Supplemental microbial enzymes are active in the pH range of 3.0 to 9.0 and can facilitate the utilization of a much larger amount of
protein, carbohydrates and fat before hydrochloride is secreted in sufficient amounts to neutralize their activity. In contrast, supplemental
enzymes of animal origin are destroyed by the low pH within the stomach unless they are enterically coated.

Yet, this coating can prevent the dissolution of the enzymes and prevent any digestive benefit. Studies have shown that non-enteric coated
products can be more effective than coated products. Furthermore, animal-based enzymes function only at the narrow pH ranges found at
specific anatomical sites. Pepsin is only active in the highly acidic environment of the active stomach.

Pancreatin, trypsin and chymotrypsin are only active in the alkalinity of the duodenum. Supplemental microbial enzymes exhibit activity
throughout the entire digestive process. Therefore, microbial enzymes can play a significant role in improving food nutrient utilization.
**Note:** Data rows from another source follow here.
-- ==== Sys2Proof/Machine/Float.lean ====
section
/-! DEFINITION. Sys2Proof/Machine/Float.lean: exact values of the floating-point formats and their single rounding
(spec/02_number_formats.md R37, R44 to R47). Every operation is computed exactly and rounded once. -/

namespace Sys2Proof

/-- The exact value a code denotes: a NaN, an infinity, or (-1)^neg · m · 2^e (R46: NaN payloads and signs are not kept). -/
inductive FVal where
  | nan
  | inf (neg : Bool)
  | fin (neg : Bool) (m : Nat) (e : Int)
  deriving DecidableEq, Repr

/-- Which codes a binary format gives to non-finite values (R37). -/
inductive Specials where
  /-- All-ones exponent: infinity and NaNs (IEEE 754, bfloat16, E5M2). -/
  | ieee
  /-- Only S.1111.111 is a NaN, no infinity (E4M3). -/
  | e4m3
  /-- No non-finite codes (E3M2, E2M3, E2M1). -/
  | none
  deriving DecidableEq, Repr

/-- A binary format: exponent bits, fraction bits, bias, special codes (R35, R37). -/
structure FloatFmt where
  ebits : Nat
  mbits : Nat
  bias : Nat
  spec : Specials
  deriving DecidableEq, Repr

namespace FloatFmt
def b64 : FloatFmt := ⟨11, 52, 1023, .ieee⟩
def b32 : FloatFmt := ⟨8, 23, 127, .ieee⟩
def b16 : FloatFmt := ⟨5, 10, 15, .ieee⟩
def bf16 : FloatFmt := ⟨8, 7, 127, .ieee⟩
def e4m3 : FloatFmt := ⟨4, 3, 7, .e4m3⟩
def e5m2 : FloatFmt := ⟨5, 2, 15, .ieee⟩
def e3m2 : FloatFmt := ⟨3, 2, 3, .none⟩
def e2m3 : FloatFmt := ⟨2, 3, 1, .none⟩
def e2m1 : FloatFmt := ⟨2, 1, 1, .none⟩

/-- All bits of a code. -/
def width (f : FloatFmt) : Nat := 1 + f.ebits + f.mbits
/-- The weight exponent of the least subnormal bit. -/
def emin (f : FloatFmt) : Int := 1 - (f.bias : Int) - (f.mbits : Int)
/-- The magnitude code (sign cut off) of the largest finite value (R37). -/
def maxCode (f : FloatFmt) : Nat :=
  match f.spec with
  | .ieee => (2 ^ f.ebits - 1) * 2 ^ f.mbits - 1
  | .e4m3 => 2 ^ (f.ebits + f.mbits) - 2
  | .none => 2 ^ (f.ebits + f.mbits) - 1
/-- Whether the format has an infinity (R37). -/
def hasInf (f : FloatFmt) : Bool := f.spec == .ieee
/-- The canonical NaN code (R47); 0 where the format has none (R52). -/
def nanCode (f : FloatFmt) : Nat :=
  match f.spec with
  | .ieee => (2 ^ f.ebits - 1) * 2 ^ f.mbits + 2 ^ (f.mbits - 1)
  | .e4m3 => 2 ^ (f.ebits + f.mbits) - 1
  | .none => 0
/-- The magnitude code of infinity (formats of kind `ieee` only). -/
def infCode (f : FloatFmt) : Nat := (2 ^ f.ebits - 1) * 2 ^ f.mbits

/-- The exact value of a code (R37; subnormals keep their exact values, R45). -/
def decode (f : FloatFmt) (w : Nat) : FVal :=
  let neg := w.testBit (f.ebits + f.mbits)
  let mag := w % 2 ^ (f.ebits + f.mbits)
  let ex := mag / 2 ^ f.mbits
  let fr := mag % 2 ^ f.mbits
  if f.spec = .ieee ∧ ex = 2 ^ f.ebits - 1 then (if fr = 0 then .inf neg else .nan)
  else if f.spec = .e4m3 ∧ mag = 2 ^ (f.ebits + f.mbits) - 1 then .nan
  else if ex = 0 then .fin neg fr f.emin
  else .fin neg (2 ^ f.mbits + fr) (f.emin + (ex : Int) - 1)
end FloatFmt

namespace FVal

/-- Whether the value is NaN or an infinity (R53 NONFINITE). -/
def isNonfinite : FVal → Bool
  | .fin .. => false
  | _ => true
/-- Whether the value is +0 or -0. -/
def isZero : FVal → Bool
  | .fin _ m _ => m == 0
  | _ => false
def isNan : FVal → Bool
  | .nan => true
  | _ => false
def posZero : FVal := .fin false 0 0
def one : FVal := .fin false 1 0

/-- Negation (a NaN stays a NaN). -/
def negate : FVal → FVal
  | .nan => .nan
  | .inf n => .inf (!n)
  | .fin n m e => .fin (!n) m e
/-- Magnitude (used by the checksum lane, R81, R106). -/
def abs : FVal → FVal
  | .nan => .nan
  | .inf _ => .inf false
  | .fin _ m e => .fin false m e

/-- A signed integer times a power of two as a value; an exact zero is +0 (R47, under round-to-nearest-even). -/
def ofInt (v : Int) (e : Int) : FVal := .fin (decide (v < 0)) v.natAbs e
/-- The signed integer significand at the common exponent `e` (which is at most the value's own). -/
def scaled (neg : Bool) (m : Nat) (ex e : Int) : Int :=
  let v : Int := (m : Int) * 2 ^ (ex - e).toNat
  if neg then -v else v

/-- The exact sum. Both zeros negative give -0; every other zero sum is +0 (R46, R47). -/
def add : FVal → FVal → FVal
  | .nan, _ => .nan
  | _, .nan => .nan
  | .inf a, .inf b => if a = b then .inf a else .nan
  | .inf a, _ => .inf a
  | _, .inf b => .inf b
  | .fin a ma ea, .fin b mb eb =>
    if ma = 0 ∧ mb = 0 then .fin (a && b) 0 0
    else if ma = 0 then .fin b mb eb
    else if mb = 0 then .fin a ma ea
    else
      let e := min ea eb
      ofInt (scaled a ma ea e + scaled b mb eb e) e
/-- The exact product (0 × Inf is NaN). -/
def mul : FVal → FVal → FVal
  | .nan, _ => .nan
  | _, .nan => .nan
  | .inf a, .inf b => .inf (a != b)
  | .inf a, .fin b m _ => if m = 0 then .nan else .inf (a != b)
  | .fin a m _, .inf b => if m = 0 then .nan else .inf (a != b)
  | .fin a ma ea, .fin b mb eb => .fin (a != b) (ma * mb) (ea + eb)
def sub (a b : FVal) : FVal := add a (negate b)
/-- Multiply by 2^k exactly (MX scales, R38, R41). -/
def scale (k : Int) : FVal → FVal
  | .fin n m e => .fin n m (e + k)
  | v => v

/-- Strict and weak order of non-NaN values; -0 equals +0 (R168 CMP). -/
def lt : FVal → FVal → Bool
  | .nan, _ => false
  | _, .nan => false
  | .inf a, .inf b => a && !b
  | .inf a, _ => a
  | _, .inf b => !b
  | .fin a ma ea, .fin b mb eb =>
    let e := min ea eb
    decide (scaled a ma ea e < scaled b mb eb e)
def eq : FVal → FVal → Bool
  | .nan, _ => false
  | _, .nan => false
  | .inf a, .inf b => a == b
  | .inf _, _ => false
  | _, .inf _ => false
  | .fin a ma ea, .fin b mb eb =>
    let e := min ea eb
    decide (scaled a ma ea e = scaled b mb eb e)
def le (a b : FVal) : Bool := lt a b || eq a b
/-- The sign bit, meaningful for zeros too. -/
def sign : FVal → Bool
  | .nan => false
  | .inf n => n
  | .fin n _ _ => n
/-- IEEE 754-2019 minimum: NaN if either is NaN, -0 below +0 (R168). -/
def minimum (a b : FVal) : FVal :=
  if a.isNan || b.isNan then .nan
  else if lt a b then a else if lt b a then b
  else if a.sign then a else b
/-- IEEE 754-2019 maximum, with the same rules (R168). -/
def maximum (a b : FVal) : FVal :=
  if a.isNan || b.isNan then .nan
  else if lt b a then a else if lt a b then b
  else if a.sign then b else a

end FVal

/-- ⌊log2 n⌋ + 1, the bit length; 0 for 0. -/
def bitLen (n : Nat) : Nat := if n = 0 then 0 else n.log2 + 1

/-- How a rounding breaks an inexact value: to nearest even (R44) or by the random word of R176. -/
inductive RMode where
  | rne
  | stoch (r : Nat)
  deriving DecidableEq, Repr

/-- `m / 2^sh` rounded to an integer. Nearest, ties to even (R44); or up when r < ⌊f·2^32⌋ for the fraction f
truncated to 32 bits (R176). -/
def roundShift (mode : RMode) (m sh : Nat) : Nat :=
  let q := m >>> sh
  let r := m % 2 ^ sh
  match mode with
  | .rne =>
    if 2 * r > 2 ^ sh then q + 1
    else if 2 * r = 2 ^ sh then (if q % 2 = 1 then q + 1 else q)
    else q
  | .stoch rnd => if rnd < (r <<< 32) >>> sh then q + 1 else q

namespace FloatFmt

/-- The magnitude code of m·2^e rounded once, exponent unbounded above: codes above `maxCode` mean overflow. -/
def roundCode (f : FloatFmt) (mode : RMode) (m : Nat) (e : Int) : Nat :=
  if m = 0 then 0
  else
    let msb : Int := (bitLen m : Int) - 1 + e
    let lsb : Int := max (msb - (f.mbits : Int)) f.emin
    let q := if lsb ≤ e then m <<< (e - lsb).toNat else roundShift mode m (lsb - e).toNat
    (lsb - f.emin).toNat * 2 ^ f.mbits + q

/-- The code with its sign bit. -/
def withSign (f : FloatFmt) (neg : Bool) (mag : Nat) : Nat := b2n neg * 2 ^ (f.ebits + f.mbits) + mag

/-- An arithmetic result as a code: beyond the range it is ±Inf (R44, R120). -/
def encode (f : FloatFmt) : FVal → Nat
  | .nan => f.nanCode
  | .inf n => f.withSign n f.infCode
  | .fin n m e =>
    let c := f.roundCode .rne m e
    f.withSign n (if c > f.maxCode then f.infCode else c)

/-- A value rounded once into the format, as a value. -/
def round (f : FloatFmt) (v : FVal) : FVal := f.decode (f.encode v)

/-- Narrowing of R50: overflow saturates (SAT) or becomes ±Inf, or the canonical NaN where there is no infinity. -/
def narrow (f : FloatFmt) (mode : RMode) (nonsat : Bool) : FVal → Nat
  | .nan => f.nanCode
  | .inf n => if f.hasInf then f.withSign n f.infCode else f.nanCode
  | .fin n m e =>
    let c := f.roundCode mode m e
    if c > f.maxCode then
      (if nonsat then (if f.hasInf then f.withSign n f.infCode else f.nanCode) else f.withSign n f.maxCode)
    else f.withSign n c

def add (f : FloatFmt) (a b : FVal) : FVal := f.round (FVal.add a b)
def sub (f : FloatFmt) (a b : FVal) : FVal := f.round (FVal.sub a b)
def mul (f : FloatFmt) (a b : FVal) : FVal := f.round (FVal.mul a b)
/-- a·b + c rounded once (R168 FMA, R186, R332). -/
def fma (f : FloatFmt) (a b c : FVal) : FVal := f.round (FVal.add (FVal.mul a b) c)

/-- A quotient m1/m2 kept to enough bits for one correct rounding: 2^k more bits and a sticky bit below. -/
def quotient (m1 m2 : Nat) (e : Int) (neg : Bool) : FVal :=
  let k := 130 + bitLen m2
  let n := m1 <<< k
  .fin neg (2 * (n / m2) + (if n % m2 = 0 then 0 else 1)) (e - k - 1)

/-- Correctly rounded division (R186, R317, R332). -/
def div (f : FloatFmt) : FVal → FVal → FVal
  | .nan, _ => .nan
  | _, .nan => .nan
  | .inf _, .inf _ => .nan
  | .inf a, .fin b _ _ => .inf (a != b)
  | .fin a _ _, .inf b => .fin (a != b) 0 0
  | .fin a ma ea, .fin b mb eb =>
    if mb = 0 then (if ma = 0 then .nan else .inf (a != b))
    else if ma = 0 then .fin (a != b) 0 0
    else f.round (quotient ma mb (ea - eb) (a != b))

end FloatFmt

/-- Integer square root by bits, from bit `k` down. -/
def isqrtGo (n : Nat) : Nat → Nat → Nat
  | 0, r => if (r + 1) * (r + 1) ≤ n then r + 1 else r
  | k + 1, r =>
    let c := r + 2 ^ (k + 1)
    isqrtGo n k (if c * c ≤ n then c else r)
/-- ⌊√n⌋. -/
def isqrt (n : Nat) : Nat := isqrtGo n (bitLen n / 2 + 1) 0

/-- Correctly rounded square root (R186, R332). -/
def FloatFmt.sqrt (f : FloatFmt) : FVal → FVal
  | .nan => .nan
  | .inf n => if n then .nan else .inf false
  | .fin n m e =>
    if m = 0 then .fin n 0 0
    else if n then .nan
    else
      -- an even exponent and 140 more significand bits
      let odd := e % 2 ≠ 0
      let m' := (if odd then 2 * m else m) <<< 280
      let e' := (if odd then e - 1 else e) - 280
      let r := isqrt m'
      f.round (.fin false (2 * r + (if r * r = m' then 0 else 1)) (e' / 2 - 1))

/-- The tree of R149 and R315 over a list: merge(0, n) with the split at the largest power of two below n. -/
def treeFold {α : Type} (add : α → α → α) (zero : α) : Nat → List α → α
  | 0, l => l.headD zero
  | _ + 1, [] => zero
  | _ + 1, [a] => a
  | fuel + 1, l =>
    let half := 2 ^ (bitLen (l.length - 1) - 1)
    add (treeFold add zero fuel (l.take half)) (treeFold add zero fuel (l.drop half))

/-- merge(0, length) of R149. -/
def tree {α : Type} (add : α → α → α) (zero : α) (l : List α) : α := treeFold add zero l.length l

end Sys2Proof
end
Protease enzymes are available from non-animal sources such as aspergillus oryzae, bacillus subtilis, ananas comosus, bromelain and carica
papaya or papain. Lipases are derived from aspergillus niger and rhizopus oryza. Carbohydrases are starch-breaking enzymes produced from
aspergillus oryzae, aspergillus niger, bacillus subtilis and hordeum vulgare. Fiber breaking carbohydrases are produced from aspergillus
niger, trichoderma and longbrachiatum.


Almost all quality enzymes are produced by solid state fermentation. Solid state fermentation involves the growth of enzyme-producing
organisms on mats of koji or wheat or rice bran that have been sterilized to eliminate unwanted organisms from the fermentation process.
The sterile koji is inoculated with the specific strain of fungi that will produce the desired enzymes.

Fermentation under controlled temperature and humidity conditions may take from a few days to a week or more to complete. At the
conclusion of fermentation, the enzymes are solubilized into an aqueous phase and the substrate is removed by conventional filtration. For
some processes there may also be microfiltration or ultrafiltration steps to concentrate the aqueous enzyme before precipitation.
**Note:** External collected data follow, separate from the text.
-- ==== Sys2Proof/Machine/Status.lean ====
section
/-! DEFINITION. Sys2Proof/Machine/Status.lean: the status codes and Tansy event codes of the chapters' status tables (R12) and the
class R577 fixes for each. -/

namespace Sys2Proof

/-- One name per row of the chapters' status tables, with OK (R352) and LEAK_TRIP (R577). -/
inductive Status where
  | ok
  | illegalFormat
  | headerCheck
  | illegalOperand
  | arrayChecksum
  | boundSplit
  | splitAreaFull
  | statsMissing
  | sideFull
  | layerTable
  | deferredFull
  | capacityOverflow
  | routeDescriptor
  | segmentMismatch
  | receiveOverrun
  | addressFault
  | dmaDescriptor
  | memUncorrectable
  | memCorrected
  | dramRepair
  | poolEmpty
  | doubleFree
  | notFinalOwner
  | notCoOwner
  | ownerLimit
  | poolConfig
  | badHandle
  | deadlineOmit
  | nonfiniteOmit
  | versionGone
  | epochFenced
  | bucketSetup
  | paramsUnavailable
  | tagBusy
  | bucketLimit
  | gatherCheck
  | sealAbort
  | sealRootLost
  | permutePlan
  | staleContribution
  | okPartial
  | configRecord
  | configTooNew
  | configSerial
  | configDefaults
  | configMigrated
  | bootFallback
  | testRecord
  | selftestUnit
  | selftestTile
  | smokeMismatch
  | startTimeout
  | journalLost
  | sessionStale
  | duplicateRequest
  | sessionLimit
  | openRefused
  | requestTooOld
  | commandTooLarge
  | streamConfig
  | sessionLost
  | timeRecorded
  | ethLinkChange
  | sampleOversize
  | badCommand
  | noPartition
  | queueFull
  | journalFull
  | jobConfig
  | stepGraph
  | stepOrder
  | commandAbandoned
  | journalGone
  | journalEra
  | resultGone
  | regRange
  | regValue
  | itemWatchdog
  | linkDown
  | linkUnreachable
  | linkRetrain
  | laneSpareUsed
  | linkWidthReduced
  | coordMismatch
  | cableUnsupported
  | loopFail
  | powerStateRefused
  | railTrip
  | thermalTrip
  | thermalThrottle
  | hubThermalTrip
  | powerStateChanged
  | ceilingUnmet
  | guardStep
  | guardExhausted
  | brownoutRide
  | dramHot
  | unitSubstituted
  | geometryChanged
  | twinMismatch
  | twinRepaired
  | clusterReplaced
  | itemFaultLimit
  | tileIsolated
  | tableSwapped
  | unitRetired
  | islandWorn
  | networkFault
  | lifetimeWrite
  | eventSummary
  | eventGone
  | eventCursor
  | eventLost
  | identityLost
  | floorLost
  | testAccessUnlocked
  | unlockRefused
  | imageHeader
  | imageSignature
  | imageRollback
  | imagePart
  | imageDigest
  | updateBusy
  | updateState
  | updateRange
  | updateConflict
  | updateRecord
  | flashWrite
  | updateActivated
  | floorRaised
  | recoveryMode
  | leakTrip
  deriving DecidableEq, Repr

/-- The 16-bit code. -/
def Status.code : Status → Nat
  | .ok => 0
  | .illegalFormat => 0x0101
  | .headerCheck => 0x0102
  | .illegalOperand => 0x0103
  | .arrayChecksum => 0x0104
  | .boundSplit => 0x0105
  | .splitAreaFull => 0x0106
  | .statsMissing => 0x0107
  | .sideFull => 0x0108
  | .layerTable => 0x0109
  | .deferredFull => 0x010A
  | .capacityOverflow => 0x0501
  | .routeDescriptor => 0x0502
  | .segmentMismatch => 0x0503
  | .receiveOverrun => 0x0504
  | .addressFault => 0x0201
  | .dmaDescriptor => 0x0202
  | .memUncorrectable => 0x0203
  | .memCorrected => 0x0204
  | .dramRepair => 0x0205
  | .poolEmpty => 0x0301
  | .doubleFree => 0x0302
  | .notFinalOwner => 0x0303
  | .notCoOwner => 0x0304
  | .ownerLimit => 0x0305
  | .poolConfig => 0x0306
  | .badHandle => 0x0307
  | .deadlineOmit => 0x0401
  | .nonfiniteOmit => 0x0402
  | .versionGone => 0x0403
  | .epochFenced => 0x0404
  | .bucketSetup => 0x0405
  | .paramsUnavailable => 0x0406
  | .tagBusy => 0x0407
  | .bucketLimit => 0x0408
  | .gatherCheck => 0x0409
  | .sealAbort => 0x040A
  | .sealRootLost => 0x040B
  | .permutePlan => 0x040C
  | .staleContribution => 0x040D
  | .okPartial => 0x040E
  | .configRecord => 0x0B40
  | .configTooNew => 0x0B41
  | .configSerial => 0x0B42
  | .configDefaults => 0x0B43
  | .configMigrated => 0x0B44
  | .bootFallback => 0x0B45
  | .testRecord => 0x0B46
  | .selftestUnit => 0x0940
  | .selftestTile => 0x0941
  | .smokeMismatch => 0x0942
  | .startTimeout => 0x0943
  | .journalLost => 0x0944
  | .sessionStale => 0x0701
  | .duplicateRequest => 0x0702
  | .sessionLimit => 0x0703
  | .openRefused => 0x0704
  | .requestTooOld => 0x0705
  | .commandTooLarge => 0x0706
  | .streamConfig => 0x0707
  | .sessionLost => 0x0708
  | .timeRecorded => 0x0709
  | .ethLinkChange => 0x070A
  | .sampleOversize => 0x070B
  | .badCommand => 0x0720
  | .noPartition => 0x0721
  | .queueFull => 0x0722
  | .journalFull => 0x0723
  | .jobConfig => 0x0724
  | .stepGraph => 0x0725
  | .stepOrder => 0x0726
  | .commandAbandoned => 0x0727
  | .journalGone => 0x0728
  | .journalEra => 0x0729
  | .resultGone => 0x072A
  | .regRange => 0x072B
  | .regValue => 0x072C
  | .itemWatchdog => 0x010B
  | .linkDown => 0x0601
  | .linkUnreachable => 0x0602
  | .linkRetrain => 0x0603
  | .laneSpareUsed => 0x0604
  | .linkWidthReduced => 0x0605
  | .coordMismatch => 0x0606
  | .cableUnsupported => 0x0607
  | .loopFail => 0x0608
  | .powerStateRefused => 0x0801
  | .railTrip => 0x0802
  | .thermalTrip => 0x0803
  | .thermalThrottle => 0x0804
  | .hubThermalTrip => 0x0805
  | .powerStateChanged => 0x0806
  | .ceilingUnmet => 0x0807
  | .guardStep => 0x0808
  | .guardExhausted => 0x0809
  | .brownoutRide => 0x080A
  | .dramHot => 0x080B
  | .unitSubstituted => 0x0901
  | .geometryChanged => 0x0902
  | .twinMismatch => 0x0903
  | .twinRepaired => 0x0904
  | .clusterReplaced => 0x0905
  | .itemFaultLimit => 0x0906
  | .tileIsolated => 0x0907
  | .tableSwapped => 0x0908
  | .unitRetired => 0x0909
  | .islandWorn => 0x090A
  | .networkFault => 0x090B
  | .lifetimeWrite => 0x090C
  | .eventSummary => 0x0980
  | .eventGone => 0x0981
  | .eventCursor => 0x0982
  | .eventLost => 0x0983
  | .identityLost => 0x0A01
  | .floorLost => 0x0A02
  | .testAccessUnlocked => 0x0A03
  | .unlockRefused => 0x0A04
  | .imageHeader => 0x0B01
  | .imageSignature => 0x0B02
  | .imageRollback => 0x0B03
  | .imagePart => 0x0B04
  | .imageDigest => 0x0B05
  | .updateBusy => 0x0B06
  | .updateState => 0x0B07
  | .updateRange => 0x0B08
  | .updateConflict => 0x0B09
  | .updateRecord => 0x0B0A
  | .flashWrite => 0x0B0B
  | .updateActivated => 0x0B0C
  | .floorRaised => 0x0B0D
  | .recoveryMode => 0x0B0E
  | .leakTrip => 0x080C

/-- CLASS of R573: 0 NOTE, 1 ERROR, 2 FATAL. -/
inductive EvClass where
  | note | error | fatal
  deriving DecidableEq, Repr

def EvClass.code : EvClass → Nat
  | .note => 0
  | .error => 1
  | .fatal => 2

/-- The class of a code: the FATAL list of R577; NOTE for codes that a table gives only as a Tansy event, record, mask code
or completion note; ERROR for the others. -/
def Status.evClass : Status → EvClass
  | .testRecord | .journalLost | .identityLost | .railTrip | .thermalTrip | .hubThermalTrip | .networkFault | .leakTrip => .fatal
  | .arrayChecksum | .deferredFull | .memCorrected | .dramRepair | .deadlineOmit
  | .nonfiniteOmit | .staleContribution | .configMigrated | .bootFallback | .selftestUnit
  | .selftestTile | .smokeMismatch | .startTimeout | .sessionLost | .timeRecorded
  | .ethLinkChange | .sampleOversize | .linkRetrain | .laneSpareUsed | .linkWidthReduced
  | .coordMismatch | .cableUnsupported | .loopFail | .thermalThrottle | .powerStateChanged
  | .ceilingUnmet | .guardStep | .guardExhausted | .brownoutRide | .dramHot
  | .unitSubstituted | .twinRepaired | .tableSwapped | .unitRetired | .islandWorn
  | .lifetimeWrite | .eventSummary | .eventLost | .floorLost | .testAccessUnlocked
  | .unlockRefused | .updateActivated | .floorRaised => .note
  | _ => .error

/-- A status with which a node's outputs stand; every other one fails the step. -/
def Status.good : Status → Bool
  | .ok | .boundSplit | .capacityOverflow | .okPartial => true
  | _ => false

end Sys2Proof
end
To produce powdered enzymes the soluble enzymes are precipitated with ethanol, washed and dried. With the ethanol precipitation step,
these powdered products are microbially very "clean," i.e., they have very low microbes when compared to other food products such as fluid,
pasteurized milk.

Most food enzymes have long histories of use which have shown them to be safe and free of toxins. All of our products must meet or exceed
the microbial and heavy metal specifications of the Food Chemicals Codex for Food Grade Enzymes. Any newly introduced food enzyme must
undergo specific toxicological screening to show that they are free of mycotoxins.